[Dataset records]
────────────────────

-- ==== Sys2Proof/Machine/Gauge.lean ====
section
/-! DEFINITION. The Gauge: increments, captures, records and its commands (chapter 21, R383 group 0x0D). -/

namespace Sys2Proof.Machine

/-- Change the Gauge. -/
def modGauge (f : Gauge → Gauge) (s : State) : State := { s with gauge := f s.gauge }

/-- The open entry of a polder. -/
def gaugeEntry (s : State) (p : PolderId) : Option GaugeEntry := s.gauge.entries.find? fun e => e.polder = p && !e.closed

/-- Seven counters of zero. -/
def noVolumes : List (BitVec 64) := List.replicate 7 0

/-- Open an entry, when one is in use for none (R488, R489). -/
def openEntry (p : PolderId) (conf : Bool) (s : State) : State :=
  if (gaugeEntry s p).isSome then
    modGauge (fun g => { g with entries := alter (fun e => e.polder = p && !e.closed) (fun e => { e with conf := conf }) g.entries }) s
  else if 8192 ≤ s.gauge.entries.length then s
  else
    let e : GaugeEntry := { polder := p, conf := conf, closed := false, definedAt := s.gauge.time, counters := noVolumes }
    modGauge (fun g => { g with entries := g.entries ++ [e] }) s

/-- Add to one of seven counters. -/
def addVolume (c : Fin 7) (n : Nat) (l : List (BitVec 64)) : List (BitVec 64) :=
  l.modify c.val fun v => v + BitVec.ofNat 64 n

/-- The Gauge takes an increment: into the polder's entry, one opened for it, or the spill entry (R487 to R489). -/
def takeIncrement (p : PolderId) (c : Fin 7) (s : State) : State :=
  let n := assocGet (p, c) 0 s.gauge.transit
  let s := modGauge (fun g => { g with transit := assocDel (p, c) g.transit }) s
  if n = 0 then s
  else
    let s := if (gaugeEntry s p).isSome then s else openEntry p (isConfidential s p) s
    if (gaugeEntry s p).isSome then
      modGauge (fun g => { g with
        entries := alter (fun e => e.polder = p && !e.closed) (fun e => { e with counters := addVolume c n e.counters }) g.entries }) s
    else modGauge (fun g => { g with spill := addVolume c n g.spill }) s

/-- Take every increment of a polder that is in flight (R488). -/
def flushPolder (p : PolderId) (s : State) : State :=
  [0, 1, 2, 3, 4, 5, 6].foldl (fun t (c : Fin 7) => takeIncrement p c t) s

/-- Take every increment in flight (R487). -/
def flushAll (s : State) : State :=
  (s.gauge.transit.map (·.1)).foldl (fun t x => takeIncrement x.1 x.2 t) s

/-- The Datum as a capture holds it: 0 while FREE_RUNNING (R491). -/
def captureDatum (s : State) : Datum := if s.datum.state = .freeRunning then 0 else s.datum.value

/-- A capture of an entry now (R490). -/
def captureOf (kind : BitVec 8) (e : GaugeEntry) (s : State) : Capture :=
  { kind := kind, polder := e.polder, spill := false, conf := e.conf, datum := captureDatum s, gaugeTime := s.gauge.time,
    definedAt := e.definedAt, counters := e.counters, held := false, refused := false }

/-- Close a polder's entry: every increment in flight, then the final capture (R488, R490). -/
def closeEntry (p : PolderId) (kind : BitVec 8) (s : State) : State :=
  let s := flushPolder p s
  match gaugeEntry s p with
  | none => s
  | some e =>
    modGauge (fun g => { g with
      entries := alter (fun x => x.polder = p && !x.closed) (fun x => { x with closed := true }) g.entries
      finals := g.finals ++ [captureOf kind e s] }) s

/-- Block reset is asserted: every open entry is captured and closed (R490). -/
def closeAllEntries (s : State) : State :=
  let s := flushAll s
  ((s.gauge.entries.filter fun e => !e.closed).map (·.polder)).foldl (fun t p => closeEntry p 0x03 t) s

/-- The free entries that the Gauge reports (R489). -/
def freeEntries (s : State) : Nat := 8192 - s.gauge.entries.length

/-- At a periodic capture time: every open entry, the spill entry when its counters have changed since its last record, and
the final captures that were kept are offered again (R489, R490, R493). -/
def periodicCapture (s : State) : State :=
  let fresh := (s.gauge.entries.filter fun e => !e.closed).map fun e => captureOf 0x01 e s
  let spill : Capture :=
    { kind := 0x01, polder := 0xFFFF, spill := true, conf := false, datum := captureDatum s, gaugeTime := s.gauge.time,
      definedAt := 0, counters := s.gauge.spill, held := false, refused := false }
  let new := if s.gauge.spill = s.gauge.spillLast then fresh else fresh ++ [spill]
  modGauge (fun g => { g with
    periodics := (g.periodics.filter fun c => !new.any fun x => x.polder = c.polder && x.spill == c.spill) ++ new
    finals := g.finals.map fun c => { c with held := false } }) s

/-- The role as a record names it. -/
def roleByte : Role → Byte
  | .e => 0 | .s => 1 | .t => 2

/-- Bytes 0 to 159 of a record (R491). -/
def recordBody (c : Capture) (s : State) : Bytes :=
  let g := s.gauge
  leBytes 4 0x47325242 ++ [1, c.kind] ++ leBytes 2 g.lcCode.toNat ++ leBytes 4 g.nextSeq.toNat
    ++ leBytes 2 s.boot.instanceId.toNat
    ++ [roleByte s.boot.role, (if c.conf then 1 else 0) + (if c.spill then 2 else 0)]
    ++ leBytes 2 c.polder.toNat ++ zeros 2 ++ leBytes 4 g.refused.toNat ++ leBytes 8 c.datum.toNat
    ++ leBytes 8 c.gaugeTime ++ leBytes 8 c.definedAt ++ (padTo 56 (c.counters.flatMap fun v => leBytes 8 v.toNat))
    ++ beBytes 48 g.prev.toNat ++ zeros 8

/-- A record of 256 B, signed (R491, R492). -/
def recordBytes (c : Capture) (s : State) : Bytes :=
  let b := recordBody c s
  b ++ beBytes 96 (Config.ecdsaSign s.gauge.keySeed (Config.sha384 b)).toNat

/-- Write a record to the buffer; after a final record its entry is removed (R488, R491 to R493). -/
def writeGaugeRecord (c : Capture) (s : State) : State :=
  let b := recordBytes c s
  modGauge (fun g => { g with
    records := g.records ++ [(g.nextSeq, b)]
    nextSeq := g.nextSeq + 1
    refused := 0
    prev := Config.sha384 b
    spillLast := if c.spill then c.counters else g.spillLast
    entries := if c.kind = 0x01 then g.entries
      else g.entries.filter fun e => !(e.polder = c.polder && e.closed && e.definedAt = c.definedAt) }) s

/-- The signer ends a capture: final captures first, oldest first, then periodic ones; with a full buffer a periodic one is
discarded and a final one kept (R492, R493). -/
def signNext (s : State) : State :=
  let full : Bool := decide (1024 ≤ s.gauge.records.length)
  match s.gauge.finals.find? fun c => !c.held with
  | some c =>
    if full then
      let keep : Capture := { c with held := true, refused := true }
      modGauge (fun g => { g with
        finals := alter (fun x => x = c) (fun _ => keep) g.finals
        refused := if c.refused then g.refused else g.refused + 1 }) s
    else writeGaugeRecord c (modGauge (fun g => { g with finals := g.finals.erase c }) s)
  | none =>
    match s.gauge.periodics with
    | [] => s
    | c :: rest =>
      let s := modGauge (fun g => { g with periodics := rest }) s
      if full then modGauge (fun g => { g with refused := g.refused + 1 }) s else writeGaugeRecord c s

/-! ### Meanings -/

/-- GAUGE_INCREMENT (R487): what a counting unit has accumulated of one counter is taken. -/
def execGaugeIncrement (polder : PolderId) (counter : Fin 7) (s : State) : Host.Outcome State Fault Refusal :=
  .next <| if s.gauge.powered then takeIncrement polder counter s else s

/-- GAUGE_PERIODIC_CAPTURE (R490): Gauge time is a multiple of 900 s. -/
def execGaugePeriodicCapture (s : State) : Host.Outcome State Fault Refusal :=
  .next <|
    if s.gauge.powered && s.gauge.time ≠ 0 && s.gauge.time % 900000000000 = 0 then periodicCapture s else s

/-- GAUGE_RECORD_SIGNED (R492, R493). -/
def execGaugeRecordSigned (s : State) : Host.Outcome State Fault Refusal :=
  .next <| if s.gauge.powered then signNext s else s

/-- The sluices of the Gauge's reading commands. -/
def gaugeInfo (opcode : BitVec 16) : CmdInfo := { opcode := opcode, pf := true, vf := true, sbp := true, fm := true }

/-- The public key as GAUGE_IDENTITY returns it: x then y, big-endian. -/
def gaugePublic (s : State) : Bytes := beBytes 96 (Config.ecdsaPublic s.gauge.keySeed).toNat

/-- GAUGE_IDENTITY; bad says that its frame is malformed. -/
def gaugeIdentityCmd (bad : Bool) (o : Origin) (tag : BitVec 32) (s : State) : State :=
  runCmd (gaugeInfo 0x0D01) o tag false bad noCheck
    (fun s => reply o tag 0x0D01 .ok (leBytes 4 Config.gaugeRomVersion.toNat ++ zeros 4 ++ gaugePublic s) s) s

/-- GAUGE_IDENTITY (R383, R485). -/
def execGaugeIdentity (o : Origin) (tag : BitVec 32) (s : State) : Host.Outcome State Fault Refusal :=
  .next (gaugeIdentityCmd false o tag s)

/-- Whether a reader may not have a polder's Gauge counters: a tenant only its own, the spill entry on three sluices only
(R381, R489). -/
def gaugeUnread (o : Origin) (p : PolderId) (s : State) : Bool :=
  (isTenant o && match findPolder s p with | some q => !tenantOf o q s | none => true)
    || (p = 0xFFFF && match o.sluice with | .pf | .sb | .fm => false | _ => true)

/-- The counters that GAUGE_COUNTERS_READ returns: of the open entry, or of the spill entry. -/
def gaugeCounters (p : PolderId) (s : State) : Option (List (BitVec 64)) :=
  if p = 0xFFFF then some s.gauge.spill else (gaugeEntry s p).map (·.counters)

/-- GAUGE_COUNTERS_READ; bad says that its frame is malformed. -/
def gaugeCountersReadCmd (bad : Bool) (o : Origin) (tag : BitVec 32) (polder : PolderId) (s : State) : State :=
  runCmd (gaugeInfo 0x0D02) o tag (gaugeUnread o polder s) bad
    (fun s => firstFail [(isTearing s polder || (gaugeCounters polder s).isNone, .badParam)])
    (fun s => reply o tag 0x0D02 .ok (((gaugeCounters polder s).getD []).flatMap fun v => leBytes 8 v.toNat) s) s

/-- GAUGE_COUNTERS_READ (R383, R486, R489). -/
def execGaugeCountersRead (o : Origin) (tag : BitVec 32) (polder : PolderId) (s : State) :
    Host.Outcome State Fault Refusal := .next (gaugeCountersReadCmd false o tag polder s)

/-- Whether a record may be returned to a reader (R381, R494). -/
def recordRead (o : Origin) (b : Bytes) (s : State) : Bool :=
  !isTenant o || match findPolder s (BitVec.ofNat 16 (leField b 16 2)) with | some q => tenantOf o q s | none => false

/-- GAUGE_RECORD_FETCH; bad says that its frame is malformed. -/
def gaugeRecordFetchCmd (bad : Bool) (o : Origin) (tag : BitVec 32) (first : BitVec 32) (max : BitVec 8) (s : State) :
    State :=
  runCmd (gaugeInfo 0x0D03) o tag false bad (fun _ => firstFail [(max = 0, .badParam)])
    (fun s =>
      let hits := s.gauge.records.filter fun x => decide (first.toNat ≤ x.1.toNat) && recordRead o x.2 s
      let hits := hits.take (min 15 max.toNat)
      reply o tag 0x0D03 .ok ([BitVec.ofNat 8 hits.length] ++ zeros 7 ++ hits.flatMap (·.2)) s) s

/-- GAUGE_RECORD_FETCH (R494). -/
def execGaugeRecordFetch (o : Origin) (tag : BitVec 32) (first : BitVec 32) (max : BitVec 8) (s : State) :
    Host.Outcome State Fault Refusal := .next (gaugeRecordFetchCmd false o tag first max s)

/-- GAUGE_RECORD_RELEASE; bad says that its frame is malformed. -/
def gaugeRecordReleaseCmd (bad : Bool) (o : Origin) (tag : BitVec 32) (through : BitVec 32) (s : State) : State :=
  runCmd { opcode := 0x0D04, pf := true, sbp := true } o tag false bad noCheck
    (fun s => reply o tag 0x0D04 .ok []
      (modGauge (fun g => { g with records := g.records.filter fun x => decide (through.toNat < x.1.toNat) }) s)) s

/-- GAUGE_RECORD_RELEASE (R494). -/
def execGaugeRecordRelease (o : Origin) (tag : BitVec 32) (through : BitVec 32) (s : State) :
    Host.Outcome State Fault Refusal := .next (gaugeRecordReleaseCmd false o tag through s)

end Sys2Proof.Machine
end

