/-- Take granules for a user; a user that holds some gets more. -/
def poolTake (u : PoolUser) (n : Nat) (s : State) : State := { s with pool := assocSet u (assocGet u 0 s.pool + n) s.pool }

/-- Give back all that a user holds. -/
def poolGive (u : PoolUser) (s : State) : State := { s with pool := assocDel u s.pool }

/-- Mark the plots of the pool, the highest installed ones of a role E (R88, R376). -/
def markPool (s : State) : State :=
  if s.boot.role ≠ .e then s
  else
    (List.range s.owner.poolPlots).foldl (fun t i =>
      { t with stack := { t.stack with
          spm := assocSet (BitVec.ofNat 16 (t.chip.plots - 1 - i)) (BitVec.ofNat 64 (1 + 2 ^ 39)) t.stack.spm } }) s

/-- FIRMWARE_INIT (R288, R308, R327, R336, R377): the code is locked, the owner configuration is read and it and the
other objects are measured, and the pool's first users take their share. -/
def execFirmwareInit (objects : List Digest) (s : State) : Host.Outcome State Fault Refusal :=
  .next <|
    if s.boot.stage ≠ .imageVerify then s
    else
      let s := modBoot (fun b => { b with
        codeLocked := true, watchdogAt := s.time, deviceSeed := 0, devicePqSeed := 0 }) (enterStage .firmwareInit s)
      let s := (inlineJobs none
        [{ cls := 3, mode := 3, aad := 0, text := 4096, source := .device .seal, key := deviceKey s .seal }] s).2
      let part := ownerPartition s
      let s := { s with owner :=
        { fmKey := Config.ownerFmKey part, faultManager := Config.ownerFaultManager part,
          poolPlots := 16 + (Config.ownerPoolPlots part).val } }
      let all := Config.sha384Region part 0x100000 0x100000 :: objects
      let entries := (all.zipIdx).map fun x => surveyEntry (16 + x.2) 3 2 0 x.1
      if 238 < all.length then stopBoot .halted 0x10 (writeSurvey (entries.take 238) s)
      else if poolGranules s < 128 then stopBoot .halted 0x11 (writeSurvey entries s)
      else
        let s := poolTake .staging 64 (poolTake .deedStore 64 (markPool (writeSurvey entries s)))
        modBoot (fun b => { b with idFirmware := true }) s

/-- The status of an image that comes in another stage than RECOVERY, or while one is being written (R2, R329, R330);
READY takes images by FIRMWARE_STAGE alone, and there the message is for no command. -/
def recoveryClosed (s : State) : Option Status :=
  if s.boot.stage = .halted then some .lcForbids
  else if s.boot.stage = .ready then some .badParam
  else if s.boot.stage ≠ .recovery || s.boot.rewrite.isSome then some .busy
  else none

/-- RECOVERY_LOAD (R330): in RECOVERY an image that passes checks 2 to 7 is held and its rewrite begins. In another stage it is
refused as every side-band command there is (R2, R329). -/
def execRecoveryLoad (image : Bytes) (s : State) : Host.Outcome State Fault Refusal :=
  .next <|
    if !running s then s
    else match recoveryClosed s with
    | some st => emit (.response { sluice := .sb, session := none } 0 0 st []) s
    | none =>
      let i := bytesImage image
      match imageFail i s with
      | some reason => modBoot (fun b => { b with reason := reason }) s
      | none => modBoot (fun b => { b with
          rewrite := some { image := i, recovery := true, origin := { sluice := .sb, session := none }, tag := 0 } }) s

/-- IMAGE_REWRITE_COMPLETE (R330 steps 2 and 3, R383): the image partition holds the new image. -/
def execImageRewriteComplete (s : State) : Host.Outcome State Fault Refusal :=
  .next <|
    match s.boot.rewrite with
    | none => s
    | some w =>
      let s := modBoot (fun b => { b with rewrite := none }) (writeImage w.image s)
      if w.recovery then (if s.boot.stage = .recovery then loadImage s else s) else finish w.origin w.tag .ok [] s

/-! ### Commands (R383 group 0x0F) -/

/-- SURVEY_READ; bad says that its frame is malformed. -/
def surveyReadCmd (bad : Bool) (o : Origin) (tag : BitVec 32) (first count : BitVec 8) (s : State) : State :=
  runCmd { opcode := 0x0F02, pf := true, vf := true, sbp := true, fm := true, dbg := true } o tag false bad
    (fun _ => firstFail [(count = 0 || decide (63 < count.toNat) || decide (256 < first.toNat + count.toNat), .badParam)])
    (fun s => reply o tag 0x0F02 .ok
      ((List.range count.toNat).flatMap fun i => surveyBytes s (first.toNat + i)) s) s

/-- SURVEY_READ (R335, R383). -/
def execSurveyRead (o : Origin) (tag : BitVec 32) (first count : BitVec 8) (s : State) :
    Host.Outcome State Fault Refusal := .next (surveyReadCmd false o tag first count s)

/-- FIRMWARE_STAGE; bad says that its frame is malformed. -/
def firmwareStageCmd (bad : Bool) (o : Origin) (tag : BitVec 32) (offset : BitVec 32) (data : Bytes) (s : State) : State :=
  runCmd { opcode := 0x0F03, pf := true, sbp := true } o tag false (bad || (o.session.isNone && decide (4072 < data.length)))
    (fun s => firstFail
      [(data.isEmpty || decide (394240 < offset.toNat + data.length), .badParam), (s.boot.rewrite.isSome, .busy)])
    (fun s => reply o tag 0x0F03 .ok []
      (modBoot (fun b => { b with
        staged := memWriteN 0xFF b.staged offset.toNat data
        stagedLength := max b.stagedLength (offset.toNat + data.length) }) s)) s

/-- FIRMWARE_STAGE (R383, R386). -/
def execFirmwareStage (o : Origin) (tag : BitVec 32) (offset : BitVec 32) (data : Bytes) (s : State) :
    Host.Outcome State Fault Refusal := .next (firmwareStageCmd false o tag offset data s)

/-- The staged image. -/
def stagedImage (s : State) : Image :=
  { header := memReadN 0xFF s.boot.staged 0 1024,
    body := (s.boot.staged.filter fun c => 1024 ≤ c.1).map fun c => (c.1 - 1024, c.2) }

/-- FIRMWARE_ACTIVATE; bad says that its frame is malformed. -/
def firmwareActivateCmd (bad : Bool) (o : Origin) (tag : BitVec 32) (length : BitVec 32) (s : State) : State :=
  runCmd { opcode := 0x0F04, pf := true, sbp := true } o tag false bad
    (fun s => firstFail [(s.boot.rewrite.isSome, .busy)])
    (fun s =>
      let i := stagedImage s
      let s := pend o tag 0x0F04 s
      let short : Option (BitVec 8) := if length.toNat ≠ 1024 + bodyLength i.header then some 2 else none
      match (imageFail i s).or short with
      | some reason => finish o tag .badParam ([reason] ++ zeros 3) s
      | none => modBoot (fun b => { b with
          rewrite := some { image := i, recovery := false, origin := o, tag := tag } }) s) s

/-- FIRMWARE_ACTIVATE (R383, R386). -/
def execFirmwareActivate (o : Origin) (tag : BitVec 32) (length : BitVec 32) (s : State) :
    Host.Outcome State Fault Refusal := .next (firmwareActivateCmd false o tag length s)

/-- FIRMWARE_COMMIT_SVN; bad says that its frame is malformed. -/
def firmwareCommitSvnCmd (bad : Bool) (o : Origin) (tag : BitVec 32) (n : BitVec 32) (s : State) : State :=
  runCmd { opcode := 0x0F05, pf := true, sbp := true } o tag false bad
    (fun s => firstFail [(decide (s.boot.svn.toNat < n.toNat), .badParam)])
    (fun s =>
      let blown : BitVec 64 := BitVec.ofNat 64 (2 ^ n.toNat - 1)
      reply o tag 0x0F05 .ok []
        (if n.toNat ≤ svnCounter s.fuses then s else { s with fuses := { s.fuses with svn := s.fuses.svn ||| blown } })) s

/-- FIRMWARE_COMMIT_SVN (R326). -/
def execFirmwareCommitSvn (o : Origin) (tag : BitVec 32) (n : BitVec 32) (s : State) :
    Host.Outcome State Fault Refusal := .next (firmwareCommitSvnCmd false o tag n s)

end Sys2Proof.Machine
end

────────────────────

Work instructions:
Retype exactly the lines above, from the one with "let all := Config.sha384Region" through the one with "let s := poolTake", inclusive.

Response to the task:
      let all := Config.sha384Region part 0x100000 0x100000 :: objects
      let entries := (all.zipIdx).map fun x => surveyEntry (16 + x.2) 3 2 0 x.1
      if 238 < all.length then stopBoot .halted 0x10 (writeSurvey (entries.take 238) s)
      else if poolGranules s < 128 then stopBoot .halted 0x11 (writeSurvey entries s)
      else
        let s := poolTake .staging 64 (poolTake .deedStore 64 (markPool (writeSurvey entries s)))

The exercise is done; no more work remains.